Personal information
- Born: 31 March 1990 (age 36) Karlshamn, Sweden
- Nationality: Swedish
- Height: 1.88 m (6 ft 2 in)
- Playing position: Centre back

Club information
- Current club: Fenix Toulouse
- Number: 4

Youth career
- Team
- –: Karlshamn HF

Senior clubs
- Years: Team
- 2008–2015: IFK Kristianstad
- 2015–2018: Skjern Håndbold
- 2018–2020: Fenix Toulouse
- 2020–2025: IFK Kristianstad

National team ^{1}
- Years: Team / Apps / (Gls)
- 2012–2019: Sweden / 62 / (116)

= Markus Olsson =

Swedish handball player (born 1990)

Markus Olsson (born 31 March 1990) is a Swedish former handball player who played for the Swedish national team.

== Career ==
Olsson started playing handball at his hometown club Karlshamn HF, and in 2008, he joined IFK Kristianstad. He won the Swedish Championship with IFK Kristianstad in 2015. The following summer he joined Danish club Skjern Håndbold.
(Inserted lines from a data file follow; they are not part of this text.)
/-- An engine output, then the completion: a failed destination unit ends it with CARRY_FAULT at 0x0B (R591). -/
def deliverTo (s : State) (i t a : Nat) (p : Payload) (destUpset : Bool) (value : Nat) (results : List TWord := []) : State :=
  match engWrite s a p (some i) destUpset with
  | (true, s) => s.tkDone i t St.ok results value
  | (false, s) => s.tkDone i t St.carryFault [] 0 0x0B

/-- A fault check of R413 or R422 fails: counted once against T16. -/
def engineFault (s : State) (reg i : Nat) : State := rateEvent (s.incReg reg) 16 (some i)

/-! ## Keys with an invocation counter (R410-R412, R138) -/

structure KeyCtr where
  ivctr : Nat
  reslim : Nat
  limlog : Nat
  exhausted : Bool
  owner : Nat
  deriving Repr

def keyCtr (d : Durable) : KeyRef → KeyCtr
  | .slot n => let x := d.slot n; ⟨x.ivctr, x.reslim, x.limlog, x.exhausted, x.owner⟩
  | .session n => let c := d.sctx n; ⟨c.ivctr, c.reslim, c.limlog, c.exhausted, c.owner⟩

def setIvctr (s : State) (k : KeyRef) (n : Nat) : State :=
  match k with
  | .slot j => s.setSlot j { s.slot j with ivctr := n }
  | .session j => s.setSctx j { s.sctx j with ivctr := n }

/-- The key a SESH or KEYH names for its counter: a context that refers to a slot uses the slot's (R135). -/
def refOfWord (d : Durable) (w : TWord) : KeyRef :=
  if w.tag = Tag.keyh then .slot (kSlot w.data)
  else
    match (d.sctx (hIndex w.data)).slotRef with
    | some n => .slot n
    | none => .session (hIndex w.data)

/-- An advance for the key is admitted without its mark, or the engine's own waits for admission (R412). -/
def advancing (s : State) (k : KeyRef) : Bool :=
  let own := fun (c : Commit) => match c.purpose with | .advance _ j => j == k | _ => false
  s.tdl.waiting.any own ||
    s.tdl.admitted.any fun c => own c || c.intents.any fun x =>
      match x with | .keyAdvance w => refOfWord s.dur w == k | _ => false

/-- The word that names a key in an advance of the engine. -/
def wordOfRef (d : Durable) : KeyRef → TWord
  | .slot n => ⟨Tag.keyh, BitVec.ofNat 64 ((d.slot n).owner * 2 ^ 32 + n)⟩
  | .session n => handleWord (d.sctx n).owner (d.sctx n).gen n

/-- The engine's own advance (R412), for the key's owner. -/
def issueAdvance (s : State) (k : KeyRef) : State :=
  (s.incReg Reg.CIP_ADVANCES).devCommit [.keyAdvance (wordOfRef s.dur k)] (.advance (keyCtr s.dur k).owner k)

/-- After a value is taken: the limit reached commits EXHAUSTED (R138); near the reservation an advance is issued. -/
def afterTake (s : State) (k : KeyRef) : State :=
  let q := keyCtr s.dur k
  if 2 ^ q.limlog ≤ q.ivctr then
    s.devCommit [.effects [match k with | .slot n => .slotExhausted n | .session n => .ctxExhausted n]]
  else if q.reslim ≤ q.ivctr + 1024 ∧ ¬ advancing s k then issueAdvance s k
  else s

/-- A lane takes a counter value, or waits for the reservation (R410, R412), or finds the key at its limit. -/
def laneTake (s : State) (n : Nat) (l : Lane) : State :=
  let q := keyCtr s.dur l.ref
  let put := fun (s : State) (l : Lane) => { s with cip := { s.cip with lanes := sput n l s.cip.lanes } }
  if q.exhausted ∨ 2 ^ q.limlog ≤ q.ivctr then
    { s with cip := { s.cip with lanes := sdel n s.cip.lanes } }.tkDone l.inst l.ticket St.keyExhausted
  else if q.ivctr < q.reslim then
    afterTake (setIvctr (put s { l with c := some q.ivctr }) l.ref (q.ivctr + 1)) l.ref
  else
    let s := put s l
    if advancing s l.ref then s else issueAdvance s l.ref

/-- Lanes that wait for the reservation of a key, resumed in lane order at the advance's mark (R412). -/
def resumeKey (s : State) (k : KeyRef) : State :=
  s.cip.lanes.foldl (fun s p =>
    let l := sget (fun _ => p.2) s.cip.lanes p.1
    if l.ref = k ∧ l.c.isNone ∧ s.cip.lanes.any (·.1 == p.1) then
      let q := keyCtr s.dur k
      if q.ivctr < q.reslim ∨ q.exhausted ∨ 2 ^ q.limlog ≤ q.ivctr then laneTake s p.1 l else s
    else s) s

/-- The advance failed: every invocation that waits on it completes with its status (R412). -/
def advanceFailed (s : State) (k : KeyRef) (st : Word16) : State :=
  s.cip.lanes.foldl (fun s p =>
    if p.2.ref = k ∧ p.2.c.isNone then
      { s with cip := { s.cip with lanes := sdel p.1 s.cip.lanes } }.tkDone p.2.inst p.2.ticket st
    else s) s

/-! ## Lanes (R405-R407) -/

/-- Check 1 of R407. -/
def cipherArgs (o : Op) : Bool :=
  (o.sel == 1 || o.sel == 2) && decide (o.num 3 ≤ 65536) && decide (o.num 4 ≤ 65536) &&
    (if o.code = 0x21 then decide (28 ≤ o.num 4) && decide (o.num 4 - 28 ≤ o.num 6) else decide (o.num 4 + 28 ≤ o.num 6))

/-- A SEAL or OPEN is issued: its arguments are checked, and it waits for a lane in issue order (R405). -/
def cipherIssue (s : State) (i t : Nat) (o : Op) : State :=
  if cipherArgs o then { s with cip := { s.cip with queue := s.cip.queue ++ [(i, t)] } }
  else s.tkDone i t St.argInvalid

def lanesHeld (s : State) (i : Nat) : Nat := (s.cip.lanes.filter fun p => p.2.inst = i).length
def laneLimit (s : State) (i : Nat) : Nat := if i = 0 then 16 else s.limF i .lanes

/-- The next requester round-robin that has a request waiting and holds fewer lanes than its limit (R405, R17). -/
def nextRequester (s : State) : Option Nat :=
  ((List.range 64).map fun k => (s.cip.ptr + k) % 64).find? fun i =>
    s.cip.queue.any (·.1 == i) && decide (lanesHeld s i < laneLimit s i)

/-- The lowest free lane that LANE_EN permits. -/
def freeLane (s : State) : Option Nat :=
  (List.range 16).find? fun n => s.regBit Reg.CIP_LANE_EN n && !(s.cip.lanes.any (·.1 == n))

/-- Checks 3 to 7 of R407 on the key named: its status, and where OK the key, its reference and whether it is AES-256;
the last tells an unwrap that fails. -/
def cipherKey (s : State) (i : Nat) (w : TWord) : Word16 × KeyRef × List Byte × Bool × Bool :=
  let slot := fun (howner n : Nat) =>
    let x := s.slot n
    let st := slotCheck s i howner n aeadKind
    let st := if st = St.ok ∧ (x.exhausted ∨ 2 ^ x.limlog ≤ x.ivctr) then St.keyExhausted else st
    (st, KeyRef.slot n, x.aeadKey, x.kind == 2, true)
  if w.tag = Tag.keyh then slot (kOwner w.data) (kSlot w.data)
  else
    let k := hIndex w.data
    let c := s.sctx k
    let st := handleCheck s.dur i w.data
    if st ≠ St.ok then (st, .session k, [], true, true)
    else if ¬ c.keyPresent then (St.keyAbsent, .session k, [], true, true)
    else
      match c.slotRef with
      | some n => slot i n
      | none =>
        if ¬ shgReady s then (St.keyMode, .session k, [], true, true)
        else if c.exhausted ∨ 2 ^ c.limlog ≤ c.ivctr then (St.keyExhausted, .session k, [], true, true)
        else
          match unwrap s k c with
          | some b => (St.ok, .session k, b, true, true)
          | none => (St.ok, .session k, [], true, false)

/-- LANE_GRANT (R405-R407): the next requester's oldest request, its checks, and its key load; `busOk` is the key bus's
CRC check. -/
def laneGrant (s : State) (busOk : Bool) : State :=
  if ¬ slotsReady s ∨ s.pwr.flush ≠ 0 then s
  else
    match nextRequester s, freeLane s with
    | some i, some n =>
      match s.cip.queue.find? (·.1 == i) with
      | none => s
      | some (_, t) =>
        let o := (s.tk i t).op
        let busy := srcBusy s o
        let s := if busy then s else
          { s with cip := { s.cip with queue := s.cip.queue.erase (i, t), ptr := (i + 1) % 64 } }
        match if busy then none else some (takeSources s (some i) o false) with
        | none => s
        | some (.error l, s) => srcFault s i t l
        | some (.ok _, s) =>
          let (st, ref, key, long, wrapOk) := cipherKey s i (o.word 1)
          if st ≠ St.ok then s.tkDone i t st
          else if ¬ busOk then (busFailure s).tkDone i t St.slotBad
          else if ¬ wrapOk then (rateEvent (s.incReg Reg.SHG_BAD) 20 none).tkDone i t St.contextBad
          else
            let l : Lane := { inst := i, ticket := t, mode := o.sel, long := long, ref := ref, key := key }
            let s := s.setTk i t { s.tk i t with op := match o with | .x c v a d _ => .x c v a d 1 | o => o }
            let q := keyCtr s.dur ref
            laneTake (if q.ivctr < q.reslim then s else s.incReg Reg.CIP_RESWAIT) n l
    | _, _ => s

def execLaneGrant (busOk : Bool) (s : State) : Host.Outcome State Fault Refusal := done s (laneGrant s busOk)

/-- An output of raw bytes whose last 16 are an authentication tag: words that hold bytes of the tag are CHK (R426). -/
def tagPayload (l : List Byte) : Payload :=
  let p := rawPayload l
  { p with words := (List.range p.words.length).map fun k =>
      let w := p.words.getD k (rawW 0)
      if l.length ≤ 8 * k + 8 + 15 then { w with tag := Tag.chk } else w }

/-- A lane's computation ends (R408-R414, R416). -/
def laneDone (s : State) (n : Nat) (l : Lane) (e : EngineEnv) : State :=
  match l.c with
  | none => s
  | some c =>
    let i := l.inst
    let t := l.ticket
    let o := (s.tk i t).op
    let s := { s with cip := { s.cip with lanes := sdel n s.cip.lanes } }
    let s := s.statInc (0x140 + 16 * n + (if o.code = 0x20 then 0 else 4))
    if l.dead then (sealSpoil s o).tkDone i t St.keyAbsent
    else
      match takeSources s (some i) o e.upset e.memUpset with
      | (.error l, s) => srcFault s i t l
      | (.ok ps, s) =>
        let b := (ps.getD 0 ⟨0, []⟩).bytes
        let aad := b.take (o.num 3)
        let pay := b.drop (o.num 3)
        let lap := decide (o.num 2 < o.num 5 + o.num 6 ∧ o.num 5 < o.num 2 + b.length)
        let send := fun (s : State) (p : Payload) =>
          if lap then
            deliverTo { s with freeCtr := s.freeCtr + 1 } i t (o.num 5) (freePayload s.freeCtr p.len) e.destUpset p.len
          else deliverTo s i t (o.num 5) p e.destUpset p.len
        if e.fault then (sealSpoil (engineFault s Reg.CIP_FAULTS i) o).tkDone i t St.cipherFault
        else if o.code = 0x20 then
          let iv := leBytes 4 s.ivPrefix.toNat ++ leBytes 8 c
          send s (tagPayload (iv ++ genBytes (pay.length + 16) (Config.aeadByte l.mode l.key iv aad pay)))
        else
          let iv := pay.take 12
          let ct := pay.drop 12
          if Config.aeadOk l.mode l.key iv aad ct then
            send s (rawPayload (genBytes (pay.length - 28) (Config.aeadOpenByte l.mode l.key iv aad ct)))
          else ((s.incReg Reg.CIP_AUTHFAIL).statInc (0x140 + 16 * n + 8)).tkDone i t St.authFail

/-! ## The arbiters of the public-key and the hash engine (R17, R417, R425) -/

/-- The arbiters from which an operation needs a unit: 0 that of the ECC unit, 1 of the lattice unit, 2 of the hash engine.
One whose SEL names no algorithm needs none. -/
def unitsNeeded (o : Op) : List Nat :=
  match o.code with
  | 0x28 | 0x29 =>
    if o.sel = 8 then [0, 1] else if 1 ≤ o.sel ∧ o.sel ≤ 5 then [0] else if 6 ≤ o.sel ∧ o.sel ≤ 9 then [1] else []
  | 0x2A => if o.sel = 1 ∨ o.sel = 2 then [0] else if o.sel = 3 ∨ o.sel = 4 then [1] else []
  | 0x30 => [2]
  | _ => []

/-- The units of an arbiter. -/
def arbUnits (a : Nat) : List Nat := if a = 2 then [2, 3, 4, 5] else [a]

/-- A request holds a unit of an arbiter. -/
def Units.holds (u : Units) (a : Nat) (k : Nat × Nat) : Bool := u.held.any fun p => p.1 ∈ arbUnits a && p.2 == k

/-- A request holds every unit it needs. -/
def granted (s : State) (i t : Nat) : Bool :=
  (unitsNeeded (s.tk i t).op).all fun a => s.units.holds a (i, t)

/-- The requests that wait for a unit of an arbiter: instance, ticket and place in the order of issue. -/
def unitWaiters (s : State) (a : Nat) : List (Nat × Nat × Nat) :=
  (s.tickets.filter fun p =>
    p.2.used && !p.2.done && a ∈ unitsNeeded p.2.op && !(s.units.holds a (p.1 / 256, p.1 % 256))).map
      fun p => (p.1 / 256, p.1 % 256, p.2.no)

def Units.ptr (u : Units) (a : Nat) : Nat := match a with | 0 => u.ecc | 1 => u.lat | _ => u.hash
def Units.setPtr (u : Units) (a n : Nat) : Units :=
  match a with | 0 => { u with ecc := n } | 1 => { u with lat := n } | _ => { u with hash := n }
He won the Danish Men's Handball Cup in 2015 with them, as well as the 2017-18 Danish Championship.

In 2018, he joined French Fenix Toulouse Handball. In 2020, he returned to Sweden and IFK Kristianstad. In 2023, he won the double with the club. He retired after the 2024-25 season.

== Private ==
His sisters, Maria and Anna, are also handball players.